Lowell Mason was prominent among the skeptics. Perhaps best remembered for the melody he added to the nursery rhyme “Mary Had a Little Lamb,” Mason was a banker and choir director who grew up in Medfield before moving to Georgia in his early adulthood. In 1827 he returned to Boston, where he was a pioneer in teaching music in public schools, worked as music director for three different churches, and served as president of the Handel and Haydn Society orchestra, which published a hymnal that Mason had produced — a collection that soon supplanted other musical texts used in churches and singing schools in the Northeast.
“He often is the villain in the story of American music, because he was so active in trying to get rid of this very vibrant regional tradition, while also still working very much within that tradition,” Eriksen said.
The movement to eradicate New England choral music didn’t fully erase it.
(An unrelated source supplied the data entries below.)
-- ==== Sys2Proof/Tests/Slice0.lean ====
section
/-! SUPPORT. Tests of the model against the vectors of 95_test_vectors.md (their section stands in each comment), and for every
statement of Certificates/Slice0/Obligations.lean that has hypotheses a witness: a state and operands that meet them. -/

namespace Sys2Proof.Tests

open Sys2Proof.Machine

/-! ### Small states -/

/-- An initialised state with the default parameters: state, clock, lines and snapshot as the vectors write them. -/
def stateAt (st : SupervisorState) (sec ms : Nat) (pwr shdn led : Bool) (snap : Byte) : State :=
  { State.reset with
    state := st, sec := sec, subsec := BitVec.ofNat 10 ms, outPwr := pwr, outShdn := shdn, outLed := led, snap := snap }

/-- Words presented to a state. -/
def presented (ws : List Word) (s : State) : State := { s with agenda := ws.map .op }

/-- The state before any INIT. -/
def uninit (s : State) : State := { s with inited := false }

def sleepRacing (s : State) : State := { s with cfg := { s.cfg with sleepRace := true } }

def entryRacing (s : State) : State := { s with cfg := { s.cfg with entryRace := true } }

def off : State := stateAt .poweredOff 0 0 false false false 0x00
def booting : State := stateAt .booting 0 0 true false false 0x01
def idle : State := stateAt .idle 40 400 true false true 0x02
def shutting : State := stateAt .shuttingDown 0 0 true true false 0x03
def defective : State := stateAt .unknown 2 998 true false true 0x00

/-! ### WellFormed -/

theorem test_wf_refuses_adv_1000 : (Instr.adv 1000#10).wf = false := by decide

theorem test_wf_refuses_adv_1023 : (Instr.adv 1023#10).wf = false := by decide

theorem test_wf_admits_adv_999 : (Instr.adv 999#10).wf = true := by decide

/-! ### Decode: the words of 95_test_vectors.md V1, written from the formats of 30_encoding.md R57 to R60 -/

theorem test_decode_format_T : decode 0b0010000000000000#16 = .instr .tick ∧ decode 0b1110000000000000#16 = .instr .init := by
  decide

theorem test_decode_format_E :
    decode 0b0100000000000000#16 = .instr (.edge 0x00#8) ∧ decode 0b0100000000000001#16 = .instr (.edge 0x01#8) ∧
    decode 0b0100000011111111#16 = .instr (.edge 0xFF#8) := by decide

theorem test_decode_format_S :
    decode 0b0110000000000000#16 = .instr .transUnknown ∧ decode 0b0110000000000001#16 = .instr .transBooting ∧
    decode 0b0110000000000010#16 = .instr .transIdle ∧ decode 0b0110000000000011#16 = .instr .transShuttingDown ∧
    decode 0b0110000000000100#16 = .instr .transPoweredOff := by decide

theorem test_decode_format_A :
    decode 0b1000000000000000#16 = .instr (.adv 0#10) ∧ decode 0b1000000000000001#16 = .instr (.adv 1#10) ∧
    decode 0b1000000011001000#16 = .instr (.adv 200#10) ∧ decode 0b1000000111110100#16 = .instr (.adv 500#10) ∧
    decode 0b1000001111100111#16 = .instr (.adv 999#10) := by decide

theorem test_decode_reserved_opcodes :
    [0x0000#16, 0x1FFF#16, 0xA000#16, 0xC000#16].map decode = List.replicate 4 (.illegal .reservedOpcode) := by decide

theorem test_decode_reserved_bits :
    [0x2001#16, 0x3000#16, 0x4100#16, 0x5F03#16, 0x6008#16, 0x8400#16, 0xE001#16, 0xFFFF#16].map decode =
      List.replicate 8 (.illegal .reservedBits) := by decide

theorem test_decode_no_such_state :
    [0x6005#16, 0x6006#16, 0x6007#16].map decode = List.replicate 3 (.illegal .noSuchState) := by decide

theorem test_decode_duration_too_long :
    [0x83E8#16, 0x83FF#16].map decode = List.replicate 2 (.illegal .durationTooLong) := by decide

theorem test_decodeTableWord : decodeTableWord 16 0x81F4 = some (.adv 500#10) ∧ decodeTableWord 16 0x6005 = none := by decide

/-- V1, byte streams. -/
theorem test_byte_streams :
    wordsOfBytes [0x00#8, 0xE0#8, 0x00#8, 0x20#8] = some [0xE000#16, 0x2000#16] ∧
    wordsOfBytes [0x01#8, 0x40#8, 0xC8#8, 0x80#8] = some [0x4001#16, 0x80C8#16] ∧
    refusalOf (presentBytes [0x00#8, 0xE0#8, 0x00#8] off) = some (.illegalStream [0x00#8, 0xE0#8, 0x00#8]) := by decide

/-! ### One step of each operation -/

/-- V4: `Booting` 39/800 OUT=(1,0,0) ends in `Idle` 40/0 OUT=(1,0,1). -/
theorem test_tick_boot_timeout :
    nextOf (exec .tick (stateAt .booting 39 800 true false false 0x00)) = some (stateAt .idle 40 0 true false true 0x00) := by
  decide

/-- V4: `ShuttingDown` 39/500 OUT=(1,1,1) ends in `PoweredOff` 40/0 OUT=(0,0,0). -/
theorem test_tick_shutdown_timeout :
    nextOf (exec .tick (stateAt .shuttingDown 39 500 true true true 0x00)) =
      some (stateAt .poweredOff 40 0 false false false 0x00) := by decide

/-- V5: both lines rise in `PoweredOff`: SEC is 0, not 40. -/
theorem test_edge_both_rise_in_poweredOff :
    nextOf (exec (.edge 0x03) { off with asleep := true }) = some (stateAt .booting 0 0 true false false 0x03) := by decide

/-- V5: host-ready falls and the button rises in `Idle`; host-ready rises and the button falls in `Booting`. -/
theorem test_edge_the_two_lines_are_not_swapped :
    nextOf (exec (.edge 0x01) idle) = some (stateAt .shuttingDown 0 0 true true false 0x01) ∧
    nextOf (exec (.edge 0x02) (stateAt .booting 7 400 true false true 0x01)) =
      some (stateAt .booting 40 400 true false true 0x02) := by decide

/-- V2: `Idle` OUT=(1,0,1) keeps its lines, clock and SNAP. -/
theorem test_transUnknown : nextOf (exec .transUnknown idle) = some { idle with state := .unknown } := by decide

/-- V2: re-entry clears the clock and the LED, and ASLEEP stays. -/
theorem test_transBooting :
    nextOf (exec .transBooting { stateAt .booting 12 600 true false true 0x00 with asleep := true }) =
      some { stateAt .booting 0 0 true false false 0x00 with asleep := true } := by decide

/-- V2: `PoweredOff` OUT=(0,0,0) to `Idle` OUT=(0,0,1). -/
theorem test_transIdle : nextOf (exec .transIdle off) = some (stateAt .idle 0 0 false false true 0x00) := by decide

/-- V2: `PoweredOff` OUT=(0,0,0) to `ShuttingDown` OUT=(0,1,0). -/
theorem test_transShuttingDown :
    nextOf (exec .transShuttingDown off) = some (stateAt .shuttingDown 0 0 false true false 0x00) := by decide

/-- V2: `ShuttingDown` 5/500 to `PoweredOff`, the clock frozen. -/
theorem test_transPoweredOff :
    nextOf (exec .transPoweredOff (stateAt .shuttingDown 5 500 true true true 0x00)) =
      some (stateAt .poweredOff 5 500 false false false 0x00) := by decide

/-- V3: 0/999 and 999 give 1/998; 3/800 and 200 give 4/0; `Idle` is not timed. -/
theorem test_adv_carry :
    nextOf (exec (.adv 999#10) (stateAt .booting 0 999 true false false 0x00)) = some (stateAt .booting 1 998 true false false 0x00) ∧
    nextOf (exec (.adv 200#10) (stateAt .booting 3 800 true false false 0x00)) = some (stateAt .booting 4 0 true false false 0x00) ∧
    nextOf (exec (.adv 999#10) idle) = some idle := by decide

/-- V3: 255/499 takes 500 without a carry, 255/500 is refused. -/
theorem test_adv_overflow :
    nextOf (exec (.adv 500#10) (stateAt .booting 255 499 true false false 0x00)) =
      some (stateAt .booting 255 999 true false false 0x00) ∧
    refusalOf (exec (.adv 500#10) (stateAt .booting 255 500 true false false 0x00)) = some (.accOverflow 0x81F4#16) := by decide

/-- V6: power is removed at once from `Booting` 12/400. -/
theorem test_init_from_booting : nextOf (exec .init (stateAt .booting 12 400 true false true 0x01)) = some off := by decide

/-- V6: INIT clears both pending elements. -/
theorem test_init_clears_pending :
    nextOf (exec .init { entryRacing off with entryPending := some (.poweredOff 1) }) = some (entryRacing off) ∧
    nextOf (exec .init { sleepRacing idle with sleepPending := true }) = some (sleepRacing off) := by decide

/-- V1, refusal precedence. -/
theorem test_refusal_precedence :
    refusalOf (step (presented [0x2001#16] (uninit off))) = some (.illegalWord 0x2001#16) ∧
    refusalOf (step (presented [0x2000#16] (uninit off))) = some (.notInitialised 0x2000#16) ∧
    refusalOf (step (presented [0x4003#16] (uninit off))) = some (.notInitialised 0x4003#16) ∧
    nextOf (step (presented [0xE000#16] (uninit off))) = some off := by decide

/-- V4, races: SLEEP_ENTER puts the shutting-down main line to sleep. -/
theorem test_sleepEnter :
    nextOf (step { sleepRacing shutting with sleepPending := true }) = some { sleepRacing shutting with asleep := true } := by
  decide

/-- V4, races: the three ENTRY_STEP of a split shutdown write OUT_PWR, OUT_LED and OUT_SHDN in that order. -/
theorem test_entryStep :
    nextOf (step { entryRacing booting with entryPending := some (.poweredOff 0) }) =
      some { entryRacing booting with outPwr := false, entryPending := some (.poweredOff 1) } ∧
    nextOf (step { entryRacing shutting with outLed := true, entryPending := some (.poweredOff 1) }) =
      some { entryRacing shutting with entryPending := some (.poweredOff 2) } ∧
    nextOf (step { entryRacing shutting with entryPending := some (.poweredOff 2) }) =
      some { entryRacing shutting with outShdn := false } := by decide

theorem test_withFetchWord : nextOf (step (State.reset.withFetchWord 16 0x4001)) = some booting := by decide

/-! ### Observation, text and refusal codes -/

/-- V7. -/
theorem test_status_words :
    [off, { off with asleep := true }, booting, idle, { idle with asleep := true }, shutting,
      stateAt .shuttingDown 39 500 true true true 0x00].map statusWord =
      [0x0084#16, 0x00C4#16, 0x0089#16, 0x00AA#16, 0x00EA#16, 0x009B#16, 0x00BB#16] := by decide

/-- V7. -/
theorem test_clock_words :
    [booting, stateAt .booting 1 998 true false true 0x00, stateAt .booting 40 200 true false true 0x00,
      stateAt .shuttingDown 39 500 true true true 0x00, idle].map (fun s => (observe s).clock) =
      [some 0x00000000#32, some 0x000007E6#32, some 0x0000A0C8#32, some 0x00009DF4#32, none] := by decide

/-- L3, the lines of P1 to P4, and the syntax of 30_encoding.md R68. -/
theorem test_assembler_lines :
    assembleLine "INIT".toList = some [0xE000#16] ∧ assembleLine "EDGE 0x01 ; press".toList = some [0x4001#16] ∧
    assembleLine "TRANS PoweredOff".toList = some [0x6004#16] ∧ assembleLine "ADV 999".toList = some [0x83E7#16] ∧
    assembleLine "TICK*3".toList = some [0x2000#16, 0x2000#16, 0x2000#16] ∧ assembleLine "ADV 1000".toList = none := by decide

/-- L3, the pseudo-operations of P2 and P3. -/
theorem test_pseudo_operations :
    assembleLine "HOSTUP 1".toList = some [0x4003#16] ∧ assembleLine "HOSTDOWN 1".toList = some [0x4001#16] ∧
    assembleLine "CLICK 1".toList = some [0x4003#16, 0x4002#16] ∧ assembleLine "PRESS 0".toList = some [0x4001#16] ∧
    assembleLine "RELEASE 0".toList = some [0x4000#16] ∧ assembleLine "WAIT 2".toList = some [0x2000#16, 0x2000#16] := by decide

/-- 60_exceptions.md R152. -/
theorem test_refusal_codes :
    (Refusal.illegalWord 0x2001#16).code = some 1 ∧ (Refusal.accOverflow 0x8001#16).code = some 2 ∧
    (Refusal.notInitialised 0x2000#16).code = some 3 ∧ (Refusal.accOverflow 0x8001#16).recorded = some 0x8001#16 := by decide

/-! ### Witnesses: encoding and the step -/

theorem witness_IllegalWordsAreRefused :
    (presented [0x6005#16] off).agenda = .op 0x6005#16 :: [] ∧ decode 0x3000#16 = .illegal .reservedBits ∧
    decode 0x4100#16 = .illegal .reservedBits ∧ decode 0x6008#16 = .illegal .reservedBits ∧
    decode 0x8400#16 = .illegal .reservedBits ∧ decode 0xC000#16 = .illegal .reservedOpcode ∧
    decode 0x6005#16 = .illegal .noSuchState ∧ decode 0x83E8#16 = .illegal .durationTooLong := by decide

theorem witness_DecodeEncodeRoundTrip : (Instr.adv 999#10).wf = true ∧ (Instr.edge 0xFF#8).wf = true := by decide

theorem witness_EncodeDecodeRoundTrip : decode 0x83E7#16 = .instr (.adv 999#10) := by decide

theorem witness_OpcodeRowsAreDisjoint :
    (rowOf (.adv 0#10)).holds 0x83E7#16 = true ∧ (rowOf (.adv 999#10)).holds 0x83E7#16 = true ∧
    decode 0x83E7#16 = .instr (.adv 999#10) := by decide

theorem witness_ByteStreamsAreLittleEndian : [0x00#8, 0xE0#8, 0x00#8].length % 2 = 1 := by decide

theorem witness_StepRunsThePresentedOperation :
    (presented [0x2000#16, 0x4001#16] off).agenda = .op 0x2000#16 :: [.op 0x4001#16] ∧ decode 0x2000#16 = .instr .tick := by
  decide

theorem witness_MainLineTakesItsOneStep :
    (off.agenda = [] ∧ off = off ∨ ∃ rest, off.agenda = .mainLine :: rest ∧ off = { off with agenda := rest }) ∧
    off.sleepPending = false ∧ off.entryPending = none := ⟨.inl ⟨rfl, rfl⟩, rfl, rfl⟩

theorem witness_MainLineTakesItsOneStep_sleepEnter :
    ({ sleepRacing idle with sleepPending := true, agenda := [.mainLine] } : State).agenda = .mainLine :: [] ∧
    ({ sleepRacing idle with sleepPending := true } : State).sleepPending = true := ⟨rfl, rfl⟩

theorem witness_MainLineTakesItsOneStep_entryStep :
    ({ entryRacing off with entryPending := some (.poweredOff 2), agenda := [.mainLine] } : State).agenda = .mainLine :: [] ∧
    (entryRacing off).sleepPending = false ∧
    ({ entryRacing off with entryPending := some (.poweredOff 2) } : State).entryPending = some (.poweredOff 2) :=
  ⟨rfl, rfl, rfl⟩

/-- The illegal word comes second and INIT third. -/
theorem witness_RefusedRunStaysRefused_illegal_word :
    let u := presented [0x2001#16, 0xE000#16] booting
    runSteps 1 (presented [0x4001#16, 0x2001#16, 0xE000#16] off) = .next u ∧
    u.agenda = .op 0x2001#16 :: [.op 0xE000#16] ∧ decode 0x2001#16 = .illegal .reservedBits := ⟨rfl, rfl, rfl⟩

/-- The first operation, before an INIT. -/
theorem witness_RefusedRunStaysRefused_not_initialised :
    let u := presented [0x83E7#16, 0xE000#16] (uninit off)
    runSteps 0 u = .next u ∧ u.agenda = .op 0x83E7#16 :: [.op 0xE000#16] ∧ decode 0x83E7#16 = .instr (.adv 999#10) ∧
    Instr.adv 999#10 ≠ .init ∧ u.inited = false := ⟨rfl, rfl, rfl, by decide, rfl⟩

/-- 95_test_vectors.md P6: ADV 999 and then ADV 1 at SEC = 255, an INIT after them. -/
theorem witness_RefusedRunStaysRefused_adv :
    let u := presented [0x8001#16, 0xE000#16] (stateAt .shuttingDown 255 999 true true true 0x00)
    runSteps 1 (presented [0x83E7#16, 0x8001#16, 0xE000#16] (stateAt .shuttingDown 255 0 true true true 0x00)) = .next u ∧
    u.agenda = .op 0x8001#16 :: [.op 0xE000#16] ∧ decode 0x8001#16 = .instr (.adv 1#10) ∧ u.inited = true ∧
    timed u.state = true ∧ 1000 ≤ u.subsec.toNat + (1#10).toNat ∧ 2 ^ u.cfg.secW ≤ u.sec + 1 :=
  ⟨rfl, rfl, rfl, rfl, rfl, by decide, by decide⟩

theorem witness_RefusedRunStaysRefused_tick :
    let b := presented [0x2000#16, 0xE000#16] (stateAt .booting 255 800 true false true 0x00)
    let d := presented [0x2000#16, 0xE000#16] (stateAt .shuttingDown 255 500 true true true 0x00)
    decode 0x2000#16 = .instr .tick ∧
    (runSteps 0 b = .next b ∧ b.agenda = .op 0x2000#16 :: [.op 0xE000#16] ∧ b.inited = true ∧ awake b ∧ b.state = .booting ∧
      1000 ≤ b.subsec.toNat + b.cfg.bootTickMs ∧ 2 ^ b.cfg.secW ≤ b.sec + 1) ∧
    (runSteps 0 d = .next d ∧ d.agenda = .op 0x2000#16 :: [.op 0xE000#16] ∧ d.inited = true ∧ awake d ∧
      d.state = .shuttingDown ∧ 1000 ≤ d.subsec.toNat + d.cfg.shutdownTickMs ∧ 2 ^ d.cfg.secW ≤ d.sec + 1) :=
  ⟨rfl, ⟨rfl, rfl, rfl, ⟨rfl, rfl, rfl⟩, rfl, by decide, by decide⟩,
    ⟨rfl, rfl, rfl, ⟨rfl, rfl, rfl⟩, rfl, by decide, by decide⟩⟩

theorem witness_StepKeepsTheParameters : step off = .next { off with asleep := true } := rfl

/-! ### Witnesses: INIT and TRANS -/

theorem witness_OnlyInitRunsBeforeInit :
    (Instr.adv 999#10).wf = true ∧ Instr.adv 999#10 ≠ .init ∧ (uninit off).inited = false := by decide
For one thing, the songs were easy to find: Northampton was a hub of music publishing in the 1790s, Eriksen said, and composers would come to Western Massachusetts from all over the Northeast so their manuscriptscould be set in movable music type, rather than being engraved by hand for reproduction.
Also, musical taste isn’t a spigot that can simply be shut off.
“People don’t always stop loving things just because you tell them to,” said Allison Blake Steel, a songwriter and artist who began singing “weird Yankee folk hymns” in the late 1990s while attending Smith College.
Those songs have endured because “They are unbelievably awesome,” said Steel, who carves slate gravestones and once worked as a costumed re-enactor at Old Sturbridge Village.
“They are big enough to grapple with the deepest questions of life and death and meaning, complex enough to reflect the world as it is, and simple enough to be sung by regular people without fancy skills,” Steel added. “They don’t speak to everyone, but they spoke to people 200 years ago, and they speak to me.”
In the 1800s, young people who loved the folk hymns they learned at a formative age were the ones who kept them alive as they got older, prompting a revival of the style later that century.
“They pushed back against the pushback, and they developed a tradition called ‘Old Folks Concerts’ that were also very much a regional tradition and lasted for about 100 years or so, into the 1950s,” said Eriksen, who researched the pushback for his 2015 doctorate in ethnomusicology from Wesleyan University in Connecticut.
Later, New England choral music influenced the modernist composer Charles Ives in the early 1900s. Shape note singing was also a key element of Bread & Puppet, the countercultural theater troupe that began in New York City in the early 1960s before moving to Vermont — where Amidon’s parents became members in the ’70s.
More recently, Steel wrote and contributed five new shape note songs to “The Sacred Harp,” an 1844 hymnal revised and republished in 2025 for the first time in 34 years. (Eriksen and several other composers from Western Massachusetts are also represented.)
“The music always survives in one way or another,” Amidon said. “But it is true that because we tend to tell simple stories about things, New England hasn’t had as clear a story to tell as maybe the South or Texas, or Chicago around blues, or New Orleans. I think that’s kind of the beauty of it, in a way. It’s just very much a place of multiplicity, of different people doing different things.”